The thermal flow meter 2 generates an error in the measurement result of the mass flow rate Qa when the composition of the measured fluid M changes. In the thermal flow meter 2, a specific coefficient according to the composition of the fluid is set in order to correctly measure the mass flow rate Qa. The amount of heat H [J] taken by the measurement unit of the thermal flow meter 2 is expressed by H∝Qa·ρ·c/λ using the mass flow rate Qa [g/s], density ρ [g/m ³ ], low pressure specific heat c [J/(g·K)], and thermal conductivity λ [W/(m·K)] of the thermal flow meter 2. In other words, H is proportional to Qa·ρ·c/λ. And while the mass flow rate Qa and the amount of heat H change appropriately, ρ·c/λ, which is determined by the density ρ, low pressure specific heat c, and thermal conductivity λ, has a specific value according to various mixtures of gases.

In this embodiment, the composition estimation device 1A makes the measured fluid M different from the reference fluid set in the thermal flow meter 2, intentionally creates an error in the mass flow rate Qa measured by the thermal flow meter 2, and uses this error to estimate the composition of the measured fluid M. This error occurs due to differences in the eigenvalue of ρ·c/λ, which is the coefficient of measurement by the thermal flow meter 2, depending on the composition of the measured fluid M.

(Volumetric flow meter 3)
As shown in Fig. 1, the volumetric flowmeter 3 measures the volumetric flow rate Qb [ ^m3 /s] of a gas. The volumetric flowmeter 3 detects the volumetric flow rate Qb of the measurement fluid M flowing through a pipe 5 based on the volume change per unit time of the measurement fluid M. The volumetric flowmeter 3 includes a positive displacement flowmeter that measures the flow rate using the rotation of two meshing elliptical gears, a vortex flowmeter that measures the flow rate using the frequency (flow velocity) of Karman vortices generated in the pipe 5, and a turbine flowmeter that measures the flow rate using the rotation of an impeller. The volumetric flowmeter 3 can appropriately measure the flow rate of the measurement fluid M regardless of differences in the composition of the measurement fluid M.

(Calculation device 4A)
1, the calculation device 4A is configured by a computer such as a sequencer (programmable computer). The calculation device 4A is configured to receive information on the mass flow rate Qa of the measurement fluid M from the thermal flow meter 2, and to receive information on the volumetric flow rate Qb of the measurement fluid M from the volumetric flow meter 3. The calculation device 4A is also configured to receive information on the characteristic coefficient a of the reference fluid set in the thermal flow meter 2.

The characteristic coefficient a of the reference fluid is represented by the characteristic value of ρ1·c1/λ1, which is the coefficient of measurement by the thermal flowmeter 2, using the density ρ1, low pressure specific heat c1, and thermal conductivity λ1 of the reference fluid.

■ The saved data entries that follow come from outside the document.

-- ==== Sys2Proof/Laws/FactsRecoveryFinish.lean ====
section
/-!
SUPPORT. Lemmas on the end of a recovery, for the statements about them.
-/

open Sys2Proof Sys2Proof.Machine Sys2Proof.Claims

namespace Sys2Proof.Laws.RecoveryFinish
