-- ==== Sys2Proof/Laws/FactsWaves.lean ====
section
/-!
SUPPORT. Lemmas on memory bring-up and waves, for the statements about them.
-/

open Sys2Proof Sys2Proof.Machine Sys2Proof.Claims

namespace Sys2Proof.Laws.Waves

theorem cxl_fold (f : Nat → Cxl → Cxl) : ∀ (l : List Nat) (s : State), l.Nodup → ∀ k, (l.foldl (fun s p => s.modCxl p (f p)) s).cxl k = if k ∈ l then f k (s.cxl k) else s.cxl k
  | [], s, _, k => by simp
  | n :: l, s, h, k => by
    have hd := List.nodup_cons.mp h
    rw [List.foldl_cons, cxl_fold f l _ hd.2 k]
    by_cases e : k = n
    · subst e
      rw [if_neg hd.1, if_pos (by simp), cxl_modCxl_self]
    · rw [cxl_modCxl_other _ _ _ _ e]
      by_cases m : k ∈ l
      · rw [if_pos m, if_pos (by simp [m])]
      · rw [if_neg m, if_neg (by simp [m, e])]
theorem hbm_fold (f : Nat → Hbm → Hbm) : ∀ (l : List Nat) (s : State), l.Nodup → ∀ k, (l.foldl (fun s p => s.modHbm p (f p)) s).hbm k = if k ∈ l then f k (s.hbm k) else s.hbm k
  | [], s, _, k => by simp
  | n :: l, s, h, k => by
    have hd := List.nodup_cons.mp h
    rw [List.foldl_cons, hbm_fold f l _ hd.2 k]
    by_cases e : k = n
    · subst e
      rw [if_neg hd.1, if_pos (by simp), hbm_modHbm_self]
    · rw [hbm_modHbm_other _ _ _ _ e]
      by_cases m : k ∈ l
      · rw [if_pos m, if_pos (by simp [m])]
      · rw [if_neg m, if_neg (by simp [m, e])]
theorem fold_bring {α : Type} {f : State → α → State} (hf : ∀ s a, (f s a).bring = s.bring ∧ (f s a).host = s.host) : ∀ (l : List α) (s : State), (l.foldl f s).bring = s.bring ∧ (l.foldl f s).host = s.host
  | [], s => ⟨rfl, rfl⟩
  | a :: l, s => ⟨(fold_bring hf l _).1.trans (hf s a).1, (fold_bring hf l _).2.trans (hf s a).2⟩
theorem fold_cxls {α : Type} {f : State → α → State} (hf : ∀ s a, (f s a).mem.cxl = s.mem.cxl) : ∀ (l : List α) (s : State), (l.foldl f s).mem.cxl = s.mem.cxl
  | [], s => rfl
  | a :: l, s => (fold_cxls hf l _).trans (hf s a)
theorem train_facts (s : State) (a b : BitVec 4) :
    (∀ p, p < 4 → ((trainCxl s a b).cxl p).st = (if a.getLsbD p then .up else .failed) ∧ ((trainCxl s a b).cxl p).retained = (a.getLsbD p && b.getLsbD p && (s.cxl p).held)) ∧
    ∃ w, (trainCxl s a b).bring = { s.bring with warmRec := w } ∧ (w = s.bring.warmRec ∨ w = none ∧ ∃ p, p < 4 ∧ ((trainCxl s a b).cxl p).retained = false) := by
  unfold trainCxl
  dsimp only
  have hf := cxl_fold (fun p x => { x with st := if a.getLsbD p then .up else .failed, retained := a.getLsbD p && b.getLsbD p && x.held, held := false }) (List.range 4) s List.nodup_range
  have hb := (fold_bring (f := fun s p => s.modCxl p fun x => { x with st := if a.getLsbD p then .up else .failed, retained := a.getLsbD p && b.getLsbD p && x.held, held := false }) (fun _ _ => ⟨rfl, rfl⟩) (List.range 4) s).1
  generalize (List.range 4).foldl (fun s p => s.modCxl p fun x => { x with st := if a.getLsbD p then .up else .failed, retained := a.getLsbD p && b.getLsbD p && x.held, held := false }) s = s1 at hf hb ⊢
  have base : ∀ p, p < 4 → (s1.cxl p).st = (if a.getLsbD p then .up else .failed) ∧ (s1.cxl p).retained = (a.getLsbD p && b.getLsbD p && (s.cxl p).held) := by
    intro p hp
    rw [hf p, if_pos (List.mem_range.mpr hp)]
    exact ⟨rfl, rfl⟩
  split
  · exact ⟨base, s.bring.warmRec, hb, Or.inl rfl⟩
  · rename_i hn
    refine ⟨fun p hp => base p hp, none, by rw [← hb]; rfl, Or.inr ⟨rfl, ?_⟩⟩
    by_cases h0 : (s1.cxl 0).retained = true
    · refine ⟨1, by decide, ?_⟩
      show (s1.cxl 1).retained = false
      cases h1 : (s1.cxl 1).retained
      · rfl
      · exact absurd (by rw [h0, h1]; rfl) hn
    · refine ⟨0, by decide, ?_⟩
      show (s1.cxl 0).retained = false
      simpa using h0
theorem loseAll_cxl (s : State) (ns : List Nat) : (loseAll s ns).mem.cxl = s.mem.cxl := by
  unfold loseAll
  dsimp only
  generalize List.filter _ (List.range nCtx) = hit
  exact (fold_cxls (f := fun s c => contextFault s c ⟨.granuleLost, none, .memory, 0⟩) (fun s a => rfl) _ _).trans rfl
theorem lose_facts (s : State) (p : Nat) : (loseGranules s p).mem.cxl = s.mem.cxl ∧ (loseGranules s p).bring = s.bring ∧ (loseGranules s p).host = s.host :=
  ⟨by unfold loseGranules; rw [loseAll_cxl], (touches_loseGranules s p).2 .bring (by decide), (touches_loseGranules s p).2 .host (by decide)⟩
theorem tget_failed (l : Tbl Site) (i : Nat) (z : Site) (h : tget l i = some z) (hz : z.failed = true) :
    tget ((l.filter fun p => p.2.failed).map fun p => (p.1, { ({} : Site) with cause := p.2.cause, failed := true, fwFailures := p.2.fwFailures })) i = some { ({} : Site) with cause := z.cause, failed := true, fwFailures := z.fwFailures } := by
  induction l with
  | nil => simp [tget] at h
  | cons e l ih =>
    obtain ⟨j, y⟩ := e
    simp only [tget] at h
    by_cases hj : j = i
    · rw [if_pos hj] at h
      injection h with h
      subst h; subst hj
      rw [List.filter_cons, if_pos hz]
      simp [tget]
    · rw [if_neg hj] at h
      by_cases hy : y.failed = true
      · rw [List.filter_cons, if_pos hy, List.map_cons]
        simp only [tget]
        rw [if_neg hj]
        exact ih h
      · rw [List.filter_cons, if_neg hy]
        exact ih h
theorem mem_phase {s : State} (h : InPhase s 3) (h1 : s.bring.wave = none) (h2 : s.bring.lastWave = 1) (n : BitVec 48) (a b : BitVec 4) (ok : Bool) (hbm : BitVec 8) :
    ∃ u : State, u.bring = { s.bring with warm := warmStart (trainCxl s a b) ok, warmRec := (trainCxl s a b).bring.warmRec, sites := if warmStart (trainCxl s a b) ok then excluded (trainCxl s a b) else s.bring.sites } ∧ u.host = s.host ∧
      (∀ p, p < 4 → (u.cxl p).st = ((trainCxl s a b).cxl p).st) ∧ (∀ k, k < 8 → (u.hbm k).st = if hbm.getLsbD k then .ready else .failed) ∧
      phaseMemoryEnd s n a b ok hbm = if hbm ≠ 0xFF then halt' u 6 else startWave (endPhase u 3 n 4) 2 (waveDomains 2) false := by
  unfold phaseMemoryEnd
  rw [if_neg (show ¬ ((!inPhase s 3 || s.bring.wave.isSome || decide (s.bring.lastWave ≠ 1)) = true) by rw [in_phase h, h1, h2]; decide)]
  dsimp only
  obtain ⟨t1, w, t2, t3⟩ := train_facts s a b
  have th : (trainCxl s a b).host = s.host := (touches_trainCxl _ _ _).2 .host (by decide)
  generalize trainCxl s a b = s1 at t1 t2 t3 th ⊢
  generalize hs2 : State.modBring s1 _ = s2
  have s2b : s2.bring = { s.bring with warm := warmStart s1 ok, warmRec := s1.bring.warmRec, sites := if warmStart s1 ok then excluded s1 else s.bring.sites } := by
    rw [← hs2]
    show ({ s1.bring with warm := _, sites := _ } : Bringup) = _
    rw [t2]
  have s2h : s2.host = s.host := by rw [← hs2]; exact th
  have s2c : s2.mem.cxl = s1.mem.cxl := by rw [← hs2]; rfl
  generalize granulesUnscrubbed s.power.systemGib = gt
  generalize hs3 : takeDirectory _ = s3
  have s3t := touches_takeDirectory (s2.modMemSys fun m => { m with granules := gt })
  rw [hs3] at s3t
  have s3b : s3.bring = s2.bring := (s3t.2 .bring (by decide)).trans rfl
  have s3h : s3.host = s2.host := (s3t.2 .host (by decide)).trans rfl
  have s3c : s3.mem.cxl = s2.mem.cxl := ((s3t.2 .tiers (by decide)).2.1).trans rfl
  generalize hs4 : List.foldl (fun s p => if (s.cxl p).st = .failed then loseGranules s p else s) s3 (List.range 4) = s4
  have f4 := fold_bring (f := fun s p => if (s.cxl p).st = .failed then loseGranules s p else s) (fun s a => by
    split
    · exact ⟨(lose_facts _ _).2.1, (lose_facts _ _).2.2⟩
    · exact ⟨rfl, rfl⟩) (List.range 4) s3
  have g4 := fold_cxls (f := fun s p => if (s.cxl p).st = .failed then loseGranules s p else s) (fun s a => by
    split
    · exact (lose_facts _ _).1
    · rfl) (List.range 4) s3
  rw [hs4] at f4 g4
  generalize hs5 : List.foldl (fun s k => s.modHbm k fun h => { h with st := if hbm.getLsbD k then .ready else .failed }) s4 (List.range 8) = s5
  have f5 := fold_bring (f := fun s k => s.modHbm k fun h => { h with st := if hbm.getLsbD k then .ready else .failed }) (fun s a => ⟨rfl, rfl⟩) (List.range 8) s4
  have g5 := fold_cxls (f := fun s k => s.modHbm k fun h => { h with st := if hbm.getLsbD k then .ready else .failed }) (fun s a => rfl) (List.range 8) s4
  have h5 := hbm_fold (fun k h => { h with st := if hbm.getLsbD k then .ready else .failed }) (List.range 8) s4 List.nodup_range
  rw [hs5] at f5 g5 h5
  refine ⟨s5, ?_, ?_, fun p hp => ?_, fun k hk => ?_, rfl⟩
  · rw [f5.1, f4.1, s3b, s2b]
  · rw [f5.2, f4.2, s3h, s2h]
  · have : s5.cxl p = s1.cxl p := by simp only [State.cxl, g5, g4, s3c, s2c]
    rw [this]
  · rw [h5 k, if_pos (List.mem_range.mpr hk)]
theorem FK.pairs (s : State) (l : List Nat) : (l.foldl (fun s h => linkOff (leaveLink s h) h) s).bring = s.bring := by
  induction l generalizing s with
  | nil => rfl
  | cons a l ih =>
    refine (ih _).trans ?_
    exact ((touches_linkOff _ _).2 .bring (by decide)).trans ((touches_leaveLink _ _).2 .bring (by decide))
theorem lost_facts (s : State) (d : Nat) (hd : d < 80) : (domainFailed s d).bring.domainFailed.getLsbD d = true ∧ (domainFailed s d).bring.phase = s.bring.phase ∧ (domainFailed s d).bring.halted = s.bring.halted ∧
    ∀ i, i < nSites → siteDomain i = d ∨ shelfDomain (i / 13) = d → ((domainFailed s d).site i).failed = true := by
  unfold domainFailed
  dsimp only
  generalize hu : State.modBring s _ = u
  have u1 : u.bring.domainFailed.getLsbD d = true := by
    rw [← hu]
    show (s.bring.domainFailed ||| (1#80 <<< d)).getLsbD d = true
    rw [BitVec.getLsbD_or, one_get d d hd]; simp
  have u2 : u.bring.phase = s.bring.phase ∧ u.bring.halted = s.bring.halted := by rw [← hu]; exact ⟨rfl, rfl⟩
  have bk := BK.foldl (f := fun s i => failSite s i 1) (fun s a => (fail_site s a 1).2.2.1) ((List.range nSites).filter fun i => siteDomain i = d || shelfDomain (i / 13) = d) u
  have all : ∀ (l : List Nat) (u : State) (i : Nat), i ∈ l → ((l.foldl (fun s i => failSite s i 1) u).site i).failed = true := by
    intro l
    induction l with
    | nil => intro u i h; cases h
    | cons a l ih =>
      intro u i h
      rw [List.foldl_cons]
      by_cases m : i ∈ l
      · exact ih _ _ m
      · have : i = a := by rcases List.mem_cons.mp h with h | h; exact h; exact absurd h m
        subst this
        exact FK.foldl (f := fun s i => failSite s i 1) (fun s a => (fail_site s a 1).1) l _ i (fail_site u i 1).2.1 |>.1
  refine ⟨?_, ?_, ?_, fun i hi h => all _ u i ?_⟩
  · rw [bk.1]; exact u1
  · rw [bk.2.1]; exact u2.1
  · rw [bk.2.2.1]; exact u2.2
  · simp only [List.mem_filter, List.mem_range, Bool.or_eq_true, decide_eq_true_eq]
    exact ⟨hi, h⟩
theorem retry_keep (s : State) (w : WaveRun) : FK s (retryNext s w) ∧ (retryNext s w).bring.domainFailed = s.bring.domainFailed := by
  have sw : ∀ u a b c, FK u (startWave u a b c) ∧ (startWave u a b c).bring.domainFailed = u.bring.domainFailed := by
    intro u a b c
    unfold startWave
    dsimp only
    split <;> exact ⟨FK.ofSites rfl, rfl⟩
  have nw : ∀ u, FK u (nextWakeWave u) ∧ (nextWakeWave u).bring.domainFailed = u.bring.domainFailed := by
    intro u
    unfold nextWakeWave
    split
    · exact ⟨FK.refl _, rfl⟩
    · dsimp only
      have := sw (u.modBring fun b => { b with waveQueue := b.waveQueue.drop 10 }) u.bring.lastWave.toNat (u.bring.waveQueue.take 10) true
      exact ⟨FK.trans (FK.ofSites rfl) this.1, this.2⟩
  have ww : ∀ u, FK u (wokenShelves u) ∧ (wokenShelves u).bring.domainFailed = u.bring.domainFailed := by
    intro u
    refine ⟨FK.woken u, ?_⟩
    obtain ⟨a, b, c, h⟩ := FW.woken u
    rw [h]
  have gp : ∀ u, FK u (gatePorts u) ∧ (gatePorts u).bring.domainFailed = u.bring.domainFailed := by
    intro u
    unfold gatePorts
    split
    · exact ⟨FK.refl _, rfl⟩
    · have : ∀ (l : List Nat) (u : State), FK u (l.foldl (fun s d => if (domainOn s d && (pairLinks d).all fun h => (s.link h).mode = .off) = true then { switchOff s [d] with power := { s.power with domainGatings := s.power.domainGatings + 1 } } else s) u) ∧ (l.foldl (fun s d => if (domainOn s d && (pairLinks d).all fun h => (s.link h).mode = .off) = true then { switchOff s [d] with power := { s.power with domainGatings := s.power.domainGatings + 1 } } else s) u).bring.domainFailed = u.bring.domainFailed := by
        intro l
        induction l with
        | nil => intro u; exact ⟨FK.refl _, rfl⟩
        | cons a l ih =>
          intro u
          rw [List.foldl_cons]
          split
          · have := ih { switchOff u [a] with power := { u.power with domainGatings := u.power.domainGatings + 1 } }
            exact ⟨fun i h => this.1 i h, this.2⟩
          · exact ih _
      exact this _ _
  unfold retryNext
  split
  · unfold waveEnd
    dsimp only
    generalize hu : State.modBring s _ = u
    have u1 : FK s u := FK.ofSites (by rw [← hu]; rfl)
    have u2 : u.bring.domainFailed = s.bring.domainFailed := by rw [← hu]; rfl
    split
    · exact ⟨(u1.trans (nw u).1).trans (ww _).1, (ww _).2.trans ((nw u).2.trans u2)⟩
    · have k : ∀ v, (v = gatePorts u ∨ v = u) → FK s v ∧ v.bring.domainFailed = s.bring.domainFailed := by
        rintro v (rfl | rfl)
        · exact ⟨u1.trans (gp u).1, (gp u).2.trans u2⟩
        · exact ⟨u1, u2⟩
      have k2 := k (if w.wave = 3 then gatePorts u else u) (by split; exact Or.inl rfl; exact Or.inr rfl)
      generalize (if w.wave = 3 then gatePorts u else u) = v at k2 ⊢
      split
      · exact ⟨k2.1.trans (sw _ _ _ _).1, (sw _ _ _ _).2.trans k2.2⟩
      · exact k2
  · exact ⟨FK.ofSites rfl, rfl⟩
theorem gate_keep (v : State) : (gatePorts v).bring.phase = v.bring.phase ∧ (gatePorts v).bring.lastWave = v.bring.lastWave ∧ (gatePorts v).bring.wave = v.bring.wave := by
  unfold gatePorts
  split
  · exact ⟨rfl, rfl, rfl⟩
  · have : ∀ (l : List Nat) (v : State), (l.foldl (fun s d => if (domainOn s d && (pairLinks d).all fun h => (s.link h).mode = .off) = true then { switchOff s [d] with power := { s.power with domainGatings := s.power.domainGatings + 1 } } else s) v).bring.phase = v.bring.phase ∧ (l.foldl (fun s d => if (domainOn s d && (pairLinks d).all fun h => (s.link h).mode = .off) = true then { switchOff s [d] with power := { s.power with domainGatings := s.power.domainGatings + 1 } } else s) v).bring.lastWave = v.bring.lastWave ∧ (l.foldl (fun s d => if (domainOn s d && (pairLinks d).all fun h => (s.link h).mode = .off) = true then { switchOff s [d] with power := { s.power with domainGatings := s.power.domainGatings + 1 } } else s) v).bring.wave = v.bring.wave := by
      intro l
      induction l with
      | nil => intro v; exact ⟨rfl, rfl, rfl⟩
      | cons a l ih =>
        intro v
        rw [List.foldl_cons]
        obtain ⟨h1, h2, h3⟩ := ih (if (domainOn v a && (pairLinks a).all fun h => (v.link h).mode = .off) = true then { switchOff v [a] with power := { v.power with domainGatings := v.power.domainGatings + 1 } } else v)
        rw [h1, h2, h3]
        split <;> exact ⟨rfl, rfl, rfl⟩
    exact this _ _

end Sys2Proof.Laws.Waves
end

The characteristic coefficient b of the measurement fluid M is represented by the characteristic value of ρ2·c2/λ2, which is the coefficient of measurement by the thermal flowmeter 2, using the density ρ2, low pressure specific heat c2, and thermal conductivity λ2 of the measurement fluid M. The calculation device 4A utilizes the fact that the characteristic coefficient a, which is the characteristic value of ρ1·c1/λ1 of the reference fluid, differs from the characteristic coefficient b, which is the characteristic value of ρ2·c2/λ2 of the measurement fluid M, because the composition of the measurement fluid M differs from the composition of the reference fluid.

While the composition of the reference fluid is known, the composition of the measurement fluid M is unknown. In the calculation device 4A, characteristic coefficients, which are characteristic values of ρ·c/λ, are calculated for mixtures of various gases. The characteristic coefficients may be calculated by actually measuring the mass heat quantity Qa when gas flows through the pipe 5 in which the thermal flowmeter 2 is arranged, or by calculation using the known values of density ρ, low-pressure specific heat c, and thermal conductivity λ for the various gases. The calculation device 4A then estimates the composition of the measurement fluid M, which is the various gases, based on the characteristic coefficients.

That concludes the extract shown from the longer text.